## What the task asks
Check each line of the records below and collect those that include the word "chapter".

## Supplied material
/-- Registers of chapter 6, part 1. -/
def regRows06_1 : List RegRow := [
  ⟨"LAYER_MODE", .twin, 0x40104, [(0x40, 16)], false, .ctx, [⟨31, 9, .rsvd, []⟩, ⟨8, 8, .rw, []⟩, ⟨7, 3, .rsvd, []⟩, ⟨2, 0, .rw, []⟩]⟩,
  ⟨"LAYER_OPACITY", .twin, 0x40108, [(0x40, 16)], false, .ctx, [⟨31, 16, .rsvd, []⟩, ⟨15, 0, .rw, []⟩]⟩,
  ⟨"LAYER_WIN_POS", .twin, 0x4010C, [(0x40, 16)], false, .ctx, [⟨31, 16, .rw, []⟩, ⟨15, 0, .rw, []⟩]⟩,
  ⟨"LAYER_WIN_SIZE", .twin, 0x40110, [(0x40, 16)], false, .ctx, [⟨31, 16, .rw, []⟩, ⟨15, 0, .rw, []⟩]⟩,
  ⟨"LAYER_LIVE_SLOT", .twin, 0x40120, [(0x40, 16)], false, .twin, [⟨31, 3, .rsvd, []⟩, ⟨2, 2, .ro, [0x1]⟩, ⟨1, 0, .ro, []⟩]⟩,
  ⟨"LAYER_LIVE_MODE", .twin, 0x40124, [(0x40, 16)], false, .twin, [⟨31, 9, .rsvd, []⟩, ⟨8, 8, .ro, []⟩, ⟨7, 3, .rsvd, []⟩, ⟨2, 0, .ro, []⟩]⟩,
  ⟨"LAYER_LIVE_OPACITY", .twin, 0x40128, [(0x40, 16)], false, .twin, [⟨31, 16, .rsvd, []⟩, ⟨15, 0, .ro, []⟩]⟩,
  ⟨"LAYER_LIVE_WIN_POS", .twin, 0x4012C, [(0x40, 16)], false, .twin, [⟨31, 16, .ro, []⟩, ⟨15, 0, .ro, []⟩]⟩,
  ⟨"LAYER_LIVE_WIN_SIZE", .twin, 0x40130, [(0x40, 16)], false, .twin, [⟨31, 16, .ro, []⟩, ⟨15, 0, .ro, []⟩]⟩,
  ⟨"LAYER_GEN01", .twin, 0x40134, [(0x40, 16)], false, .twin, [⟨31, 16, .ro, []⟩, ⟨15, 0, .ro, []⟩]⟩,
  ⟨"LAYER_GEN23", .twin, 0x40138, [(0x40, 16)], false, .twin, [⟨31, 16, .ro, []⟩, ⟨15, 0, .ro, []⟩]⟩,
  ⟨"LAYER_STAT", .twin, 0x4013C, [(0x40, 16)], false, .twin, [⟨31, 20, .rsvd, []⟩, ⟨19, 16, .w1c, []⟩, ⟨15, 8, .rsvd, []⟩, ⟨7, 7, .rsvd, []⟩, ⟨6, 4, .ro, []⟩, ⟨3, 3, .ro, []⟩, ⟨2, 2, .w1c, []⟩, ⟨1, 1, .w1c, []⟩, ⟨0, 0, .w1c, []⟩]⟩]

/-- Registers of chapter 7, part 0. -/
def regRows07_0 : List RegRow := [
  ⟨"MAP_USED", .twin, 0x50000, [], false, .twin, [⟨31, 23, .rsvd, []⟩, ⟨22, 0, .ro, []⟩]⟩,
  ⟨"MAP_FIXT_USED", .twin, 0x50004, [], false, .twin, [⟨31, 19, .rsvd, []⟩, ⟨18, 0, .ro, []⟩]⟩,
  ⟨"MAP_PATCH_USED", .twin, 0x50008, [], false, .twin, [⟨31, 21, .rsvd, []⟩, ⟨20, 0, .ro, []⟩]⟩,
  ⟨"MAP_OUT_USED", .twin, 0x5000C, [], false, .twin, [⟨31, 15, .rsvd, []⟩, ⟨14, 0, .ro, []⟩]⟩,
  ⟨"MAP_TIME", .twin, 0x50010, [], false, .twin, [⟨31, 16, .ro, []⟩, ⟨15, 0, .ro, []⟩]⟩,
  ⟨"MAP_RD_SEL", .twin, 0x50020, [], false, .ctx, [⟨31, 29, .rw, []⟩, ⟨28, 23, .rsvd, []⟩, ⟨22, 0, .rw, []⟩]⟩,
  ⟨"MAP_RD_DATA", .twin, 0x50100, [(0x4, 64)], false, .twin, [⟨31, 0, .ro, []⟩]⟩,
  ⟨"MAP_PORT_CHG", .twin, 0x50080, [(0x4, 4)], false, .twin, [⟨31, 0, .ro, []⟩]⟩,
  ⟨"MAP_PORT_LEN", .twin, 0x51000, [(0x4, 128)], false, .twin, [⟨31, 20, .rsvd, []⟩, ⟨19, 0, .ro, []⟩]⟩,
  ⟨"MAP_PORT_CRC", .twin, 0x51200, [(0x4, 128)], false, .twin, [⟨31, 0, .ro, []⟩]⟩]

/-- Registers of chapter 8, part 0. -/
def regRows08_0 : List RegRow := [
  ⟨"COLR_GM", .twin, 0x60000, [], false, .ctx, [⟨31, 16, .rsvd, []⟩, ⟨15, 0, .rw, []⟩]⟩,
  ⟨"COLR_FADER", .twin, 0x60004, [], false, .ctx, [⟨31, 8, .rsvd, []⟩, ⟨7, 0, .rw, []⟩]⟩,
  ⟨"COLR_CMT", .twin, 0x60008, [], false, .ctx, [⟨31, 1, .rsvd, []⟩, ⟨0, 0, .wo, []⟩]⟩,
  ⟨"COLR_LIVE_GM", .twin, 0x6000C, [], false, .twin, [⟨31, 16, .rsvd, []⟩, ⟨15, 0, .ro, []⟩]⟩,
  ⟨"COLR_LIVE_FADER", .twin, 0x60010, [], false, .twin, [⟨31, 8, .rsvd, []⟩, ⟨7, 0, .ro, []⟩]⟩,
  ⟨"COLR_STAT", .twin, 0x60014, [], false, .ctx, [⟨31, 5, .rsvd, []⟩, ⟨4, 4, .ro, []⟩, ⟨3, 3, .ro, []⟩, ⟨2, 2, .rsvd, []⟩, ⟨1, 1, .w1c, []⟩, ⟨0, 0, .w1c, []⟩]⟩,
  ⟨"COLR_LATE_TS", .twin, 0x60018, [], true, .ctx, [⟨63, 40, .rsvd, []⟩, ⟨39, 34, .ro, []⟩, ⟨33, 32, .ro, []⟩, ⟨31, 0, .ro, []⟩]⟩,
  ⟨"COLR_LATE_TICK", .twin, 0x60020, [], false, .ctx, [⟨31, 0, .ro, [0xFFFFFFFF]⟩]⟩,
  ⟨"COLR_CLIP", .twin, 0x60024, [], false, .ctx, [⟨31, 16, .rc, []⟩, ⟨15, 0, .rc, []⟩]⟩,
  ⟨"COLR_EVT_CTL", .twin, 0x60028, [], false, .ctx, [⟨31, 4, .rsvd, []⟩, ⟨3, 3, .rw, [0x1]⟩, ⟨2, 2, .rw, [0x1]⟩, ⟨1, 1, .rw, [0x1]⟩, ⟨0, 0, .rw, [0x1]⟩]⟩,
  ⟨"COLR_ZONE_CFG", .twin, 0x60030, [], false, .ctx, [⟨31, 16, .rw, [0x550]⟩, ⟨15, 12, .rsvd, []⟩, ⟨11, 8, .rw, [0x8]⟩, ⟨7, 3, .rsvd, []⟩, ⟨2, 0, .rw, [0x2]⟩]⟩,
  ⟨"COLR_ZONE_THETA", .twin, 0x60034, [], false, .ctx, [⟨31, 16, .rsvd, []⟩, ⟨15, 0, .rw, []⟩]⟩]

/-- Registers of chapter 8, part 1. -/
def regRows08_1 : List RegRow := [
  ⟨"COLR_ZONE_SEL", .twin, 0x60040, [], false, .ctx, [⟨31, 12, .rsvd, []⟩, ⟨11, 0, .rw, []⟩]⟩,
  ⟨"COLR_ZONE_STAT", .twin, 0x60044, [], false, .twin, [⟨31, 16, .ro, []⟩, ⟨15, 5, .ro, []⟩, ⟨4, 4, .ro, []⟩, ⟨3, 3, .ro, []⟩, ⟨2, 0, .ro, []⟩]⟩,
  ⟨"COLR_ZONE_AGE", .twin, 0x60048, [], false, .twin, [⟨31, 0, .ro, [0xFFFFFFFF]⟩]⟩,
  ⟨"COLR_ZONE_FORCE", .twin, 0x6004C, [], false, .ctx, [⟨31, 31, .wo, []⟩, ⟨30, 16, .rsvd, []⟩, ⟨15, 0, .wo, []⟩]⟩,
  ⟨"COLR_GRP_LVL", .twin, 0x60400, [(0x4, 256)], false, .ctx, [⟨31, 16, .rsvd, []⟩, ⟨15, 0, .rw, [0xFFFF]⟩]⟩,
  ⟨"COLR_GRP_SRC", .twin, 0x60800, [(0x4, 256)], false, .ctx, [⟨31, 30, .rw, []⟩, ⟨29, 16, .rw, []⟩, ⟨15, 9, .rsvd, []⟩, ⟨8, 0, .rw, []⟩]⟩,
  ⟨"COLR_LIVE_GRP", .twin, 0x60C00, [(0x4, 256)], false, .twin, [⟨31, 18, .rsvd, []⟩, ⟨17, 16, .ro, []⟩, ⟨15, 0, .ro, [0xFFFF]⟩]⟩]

## Solution to the problem
/-- Registers of chapter 6, part 1. -/
/-- Registers of chapter 7, part 0. -/
/-- Registers of chapter 8, part 0. -/
/-- Registers of chapter 8, part 1. -/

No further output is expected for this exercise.